Officially, just 1% have caught Covid twice. Why that’s an undercount – and set to surge

Covid-19 virus particles
Reinfection is set to rise. (Image: NIAID, CC BY 2.0, additional design by Tina Tiller)

The way cases are counted in New Zealand is changing, and so is hospitalisation reporting – a total of 15,000 Covid hospitalisations across the pandemic becomes 8,490 hospitalised ‘from’ Covid.

New data shows a tiny proportion of Covid cases officially recorded in New Zealand have been classed as reinfections, though that number is thought to underestimate how many have caught the virus multiple times and is set to climb substantially as New Zealand enters its winter wave. It comes as the Ministry of Health recalibrates the way it reports reinfections, as well as changing the way hospitalisations are accounted for, to distinguish between those hospitalised with Covid as an underlying or contributing factor and those who have tested positive but are in hospital for reasons other than Covid.

The reinfection peril

About 1% of the Covid cases reported in New Zealand over the course of the pandemic have been recorded as reinfections, while fewer than 200 people have registered a triple infection. That number is very low compared to other parts of the world, reflecting the country’s closed borders for much of the crisis. The winter wave, which is increasingly powered by new subvariants better equipped to defy the immunity from previous infections, means those numbers will surge, while public health systems and messaging must accordingly race to “catch up”, an expert has warned.

Data from the Ministry of Health provided to The Spinoff shows that of the total 1,403,073 Covid-19 cases reported as of today, about 1%, or 14,010, are reinfections. Of those, 9,573 were detected between 29 and 90 days after a previous positive test. 

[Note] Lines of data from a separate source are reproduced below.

/-- The parameters base is `(H + 1) & ~1`: it is even, it is H when H is even and H + 1 when H is odd (44_boot.md rule
R237). -/
def Obligations.ParametersBase : Prop :=
  ∀ h : Word, (parametersBase h).getLsbD 0 = false ∧
    (h.getLsbD 0 = false → parametersBase h = h) ∧ (h.getLsbD 0 = true → parametersBase h = h + 1)

/-- The initrd base is `ram_size - S` modulo 2^32, rounded down to a multiple of 4096, and for an initrd that fits in RAM the
room from there to the end of RAM is at least S (44_boot.md rule R244). -/
def Obligations.InitrdPlacement : Prop :=
  ∀ (ramSize : Word) (size : Nat),
    (initrdBase ramSize size).toNat = ((2 ^ 32 + ramSize.toNat - size % 2 ^ 32) % 2 ^ 32) / 4096 * 4096 ∧
    (size ≤ ramSize.toNat → size ≤ (ramSize - initrdBase ramSize size).toNat)

/-- The bytes of the four forms of boot record, and the tags and the order of the records before the initrd
(44_boot.md rules R238 to R242 and R246); the padding byte of a string is not written. The spec marks the layout and the
tags as its own: "[from general knowledge, not in source] This is the Linux/m68k `bi_record` layout", "The defaults are the
Linux/m68k generic tags". -/
def Obligations.BootRecordLayout : Prop :=
  (∀ (tag : Half) (v : Word), (BootRecord.single tag v).bytes =
    [tag.extractLsb' 8 8, tag.extractLsb' 0 8, 0, 8, v.extractLsb' 24 8, v.extractLsb' 16 8, v.extractLsb' 8 8,
      v.extractLsb' 0 8].map some) ∧
  (∀ (tag : Half) (b z : Word), (BootRecord.dual tag b z).bytes =
    [tag.extractLsb' 8 8, tag.extractLsb' 0 8, 0, 12, b.extractLsb' 24 8, b.extractLsb' 16 8, b.extractLsb' 8 8,
      b.extractLsb' 0 8, z.extractLsb' 24 8, z.extractLsb' 16 8, z.extractLsb' 8 8, z.extractLsb' 0 8].map some) ∧
  (∀ tag : Half, (BootRecord.last tag).bytes = [tag.extractLsb' 8 8, tag.extractLsb' 0 8, 0, 4].map some) ∧
  (∀ (tag : Half) (text : Bytes), ∃ header : Bytes, (BootRecord.string tag text).bytes =
      header.map some ++ text.map some ++ [some 0] ++ List.replicate ((text.length + 5) % 2) none ∧
    header.take 2 = [tag.extractLsb' 8 8, tag.extractLsb' 0 8] ∧
    joinDigits 8 (header.drop 2) = ((text.length + 6) / 2 * 2) % 2 ^ 16 ∧ header.length = 4) ∧
  (∀ (cfg : Config) (ramSize : Word), cfg.tags = { last := 0 } →
    (leadingRecords cfg ramSize).map BootRecord.tag =
      [0x0001, 0x0003, 0x0004, 0x0002, 0x800A, 0x8000, 0x8009, 0x0005, 0x8001, 0x8002, 0x8004, 0x8003, 0x8006] ++
        if cfg.cmdline.isSome then [0x0007] else [])

/-- The payloads of the records before the initrd, with their tags, their sizes and their places from the parameters base, on
every machine: the fields of `BOOT_PROFILE`, the RAM size in whole megabytes and in bytes, the video dimensions, the row
stride or its default, and the command line when there is one (44_boot.md rules R238 and R243). The spec marks the layout as
its own: "[from general knowledge, not in source] This is the Linux/m68k `bi_record` layout". -/
def Obligations.LeadingRecordPayloads : Prop :=
  ∀ (cfg : Config) (ramSize : Word),
    let b := cfg.profile
    let tags := cfg.tags
    let bytes := (leadingRecords cfg ramSize).flatMap BootRecord.bytes
    let half (h : Half) : Bytes := [h.extractLsb' 8 8, h.extractLsb' 0 8]
    let word (v : Word) : Bytes := [v.extractLsb' 24 8, v.extractLsb' 16 8, v.extractLsb' 8 8, v.extractLsb' 0 8]
    let singleAt (offset : Nat) (tag : Half) (v : Word) : Prop :=
      (bytes.drop offset).take 8 = (half tag ++ half 8 ++ word v).map some
    singleAt 0 tags.machType b.machineType ∧ singleAt 8 tags.fpuType b.fpuType ∧ singleAt 16 tags.mmuType b.mmuType ∧
    singleAt 24 tags.cpuType b.cpuType ∧ singleAt 32 tags.platformCpuId b.platformCpuId ∧
    singleAt 40 tags.platformModel b.platformModelId ∧
    singleAt 48 tags.memSizeMb (BitVec.ofNat 32 (ramSize.toNat / 1048576)) ∧
    (bytes.drop 56).take 12 = (half tags.memChunk ++ half 12 ++ word 0 ++ word ramSize).map some ∧
    singleAt 68 tags.videoAddr b.videoAddr ∧ singleAt 76 tags.videoDepth b.videoDepth ∧
    singleAt 84 tags.videoDim (((b.videoHeight &&& 0xFFFF) <<< 16) ||| (b.videoWidth &&& 0xFFFF)) ∧
    (∀ stride, b.videoRowStride = some stride → singleAt 92 tags.videoRow stride) ∧
    (b.videoRowStride = none →
      singleAt 92 tags.videoRow (BitVec.ofNat 32 ((b.videoWidth.toNat * b.videoDepth.toNat + 7) / 8))) ∧
    singleAt 100 tags.serialBase b.serialBase ∧
    (cfg.cmdline = none → bytes.length = 108) ∧
    (∀ text, cfg.cmdline = some text → bytes.drop 108 = (BootRecord.string tags.commandLine text).bytes)

/-- BOOT_ROM: an image that the loader has and that fits the region is loaded at `ROM_BASE`, the region is read-only, and the
block is `Ready`; an image that is missing or longer than `ROM_SIZE` is fatal (44_boot.md rules R247 and R248). That every
write of the load into the region succeeds is deduced from those rules, log entry 22. -/
def Obligations.RomBoot : Prop :=
  Spells 0x52 0 0 [] .bootRom ∧
  (∀ s : State, s.fatal = none → s.bootState ≠ .ramMapped → exec .bootRom s = .refused (.bootState s.bootState)) ∧
  (∀ s : State, s.fatal = none → s.bootState = .ramMapped → s.cfg.kernelPath.isSome = true →
    exec .bootRom s = .refused .bootPath) ∧
  ∀ s : State, s.Inv → s.fatal = none → s.bootState = .ramMapped → s.cfg.kernelPath = none →
    (∀ image : Bytes, s.cfg.loader.rawImages.lookup s.cfg.romPath = some image → image.length ≤ s.cfg.romSize →
      image.length ≤ 2 ^ 32 →
      ∃ t, exec .bootRom s = .next t ∧ t.reply = .done [] ∧ t.bootState = .ready ∧
        (∀ a : Word, Within a s.cfg.romBase s.cfg.romSize → (t.regionAt a).any Region.readOnly = true) ∧
        (∀ a : Word, ¬ Within a s.cfg.romBase s.cfg.romSize → t.regionAt a = s.regionAt a) ∧
        (∀ (k : Nat) (h : k < image.length),
          Memory.read t.mem (s.cfg.romBase + BitVec.ofNat 32 k).toNat = image[k]) ∧
        (∀ a : Word, ¬ Within a s.cfg.romBase image.length → Memory.read t.mem a.toNat = Memory.read s.mem a.toNat) ∧
        Unchanged [.regions, .bootState, .mem, .reply] s t) ∧
    ((s.cfg.loader.rawImages.lookup s.cfg.romPath = none ∨
        ∃ image : Bytes, s.cfg.loader.rawImages.lookup s.cfg.romPath = some image ∧ s.cfg.romSize < image.length) →
      ∃ t, exec .bootRom s = .next t ∧ t.fatal = some (.romLoad s.cfg.romPath) ∧ t.reply = .fatal (.romLoad s.cfg.romPath) ∧
        t.bootState ≠ .ready ∧ Unchanged [.regions, .bootState, .fatal, .reply] s t)
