/-- Firmware that is missing or longer than the region does not load. -/
theorem mapRom_loadRawImage_fails (h : s.cfg.loader.rawImages.lookup s.cfg.romPath = none ∨
      ∃ image : Bytes, s.cfg.loader.rawImages.lookup s.cfg.romPath = some image ∧ s.cfg.romSize < image.length) :
    s.mapRom.loadRawImage s.cfg.romPath s.cfg.romBase s.cfg.romSize = none := by
  refine loadRawImage_eq_none.mpr fun raw hr hle => ?_
  rcases h with hnone | ⟨image, hsome, hlong⟩
  · cases hnone.symm.trans hr
  · cases hsome.symm.trans hr
    exact absurd hle (Nat.not_le.mpr hlong)

/-- What BOOT_ROM leaves alone when the firmware does not load. -/
theorem romFailed_unchanged (s : State) (r : FatalReason) :
    Unchanged [.regions, .bootState, .fatal, .reply] s (s.mapRom.die r) :=
  ((mapRom_unchanged s).mono (by simp)).trans ((die_unchanged s.mapRom r).mono (by simp))

/-- Settles O50: the refusals of the gate, then the firmware that loads and the firmware that does not. -/
theorem romBoot : Obligations.RomBoot := by
  obtain ⟨-, -, -, hstate, hpath, -⟩ := illegalCommandsRefused
  refine ⟨spells_instr .bootRom, fun s hf hb => (hstate s hf hb).2, fun s hf hb => (hpath s hf hb).2,
    fun s hs hf hb hk => ?_⟩
  have hh := not_halted_of_inv hs (by rw [hb]; decide)
  have hregions := mapMatchesBoot_ramMapped hs.map hb
  refine ⟨fun image hl hfit hn => ⟨s.romLoaded (s.romMemory image), ?_, rfl, rfl, ?_, ?_, ?_, ?_, ?_⟩, fun hfail => ?_⟩
  · exact bootRom_loads hf hb hk hh (mapRom_loadRawImage hl hfit hn)
  · exact fun a ha => romLoaded_readOnly ha _
  · exact fun a ha => romLoaded_regionAt_other hregions ha _
  · exact fun k hlt => read_romMemory hs.memory hfit hn hlt
  · exact fun a ha => read_romMemory_other ha
  · exact (romLoaded_unchanged s _).mono (by simp)
  · exact ⟨_, bootRom_fails hf hb hk hh (mapRom_loadRawImage_fails hfail), rfl, rfl, nofun, romFailed_unchanged s _⟩

end Sys2Proof.Machine
end
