-- ==== Sys2Proof/Word.lean ====
section
/-! DEFINITION. The word types: a 16-bit command word, the 8-bit sums, and the spec's BitSequence. -/

namespace Sys2Proof

/-- A command word, the 16 bits of `cmd[15:0]` (30_encoding.md R40, R41). -/
abbrev Word := BitVec 16

/-- The width of `SUM1`, `SUM2` and `status` (10_state.md R10, R11, R20). -/
abbrev Byte := BitVec 8

/-- A BitSequence: a finite list of symbols, the FIRST symbol first (00_scope.md section 6).
`true` is the symbol 1 and `false` the symbol 0. -/
abbrev BitSeq := List Bool

end Sys2Proof
end

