-- ==== Sys2Proof/Machine/Dispatch.lean ====
section
/-! DEFINITION. The dispatch: one arm per command. -/

namespace Sys2Proof.Machine

def exec (i : Instr) (s : State) : Host.Outcome State Fault Refusal :=
  match i with
  | .setw n => Sys2Proof.Machine.execSetw n s
  | .startc => Sys2Proof.Machine.execStartc s
  | .startv => Sys2Proof.Machine.execStartv s
  | .bit b => Sys2Proof.Machine.execBit b s
  | .fin => Sys2Proof.Machine.execFin s

end Sys2Proof.Machine
end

In today’s update, 351 of 11,084 newly reported cases (just over 3%) were reinfections. Of those, 112 were reinfections confirmed between 29 and 90 days since the previous positive test.

There are 183 people who have caught Covid three times or more, having recorded positive tests separated by between 29 days and 90 days. That amounts to about one in every 10,000. “This figure needed to be treated with caution,” a ministry spokesperson told The Spinoff, “as the small number involved means any over or under-reporting could have a significant impact on the reinfection rate.”

Dr Amanda Kvalsvig, an epidemiologist at the University of Otago in Wellington, stressed that the risks of reinfection were relatively new to New Zealand – and rapidly growing. “Until this year Covid-19 reinfections haven’t been a concern in New Zealand,” she told The Spinoff. “That’s partly because pre-omicron variants tended to generate good protection against subsequent infection, but also very simply because infection rates in NZ were so low that the chances of being exposed and re-exposed were far lower than elsewhere.”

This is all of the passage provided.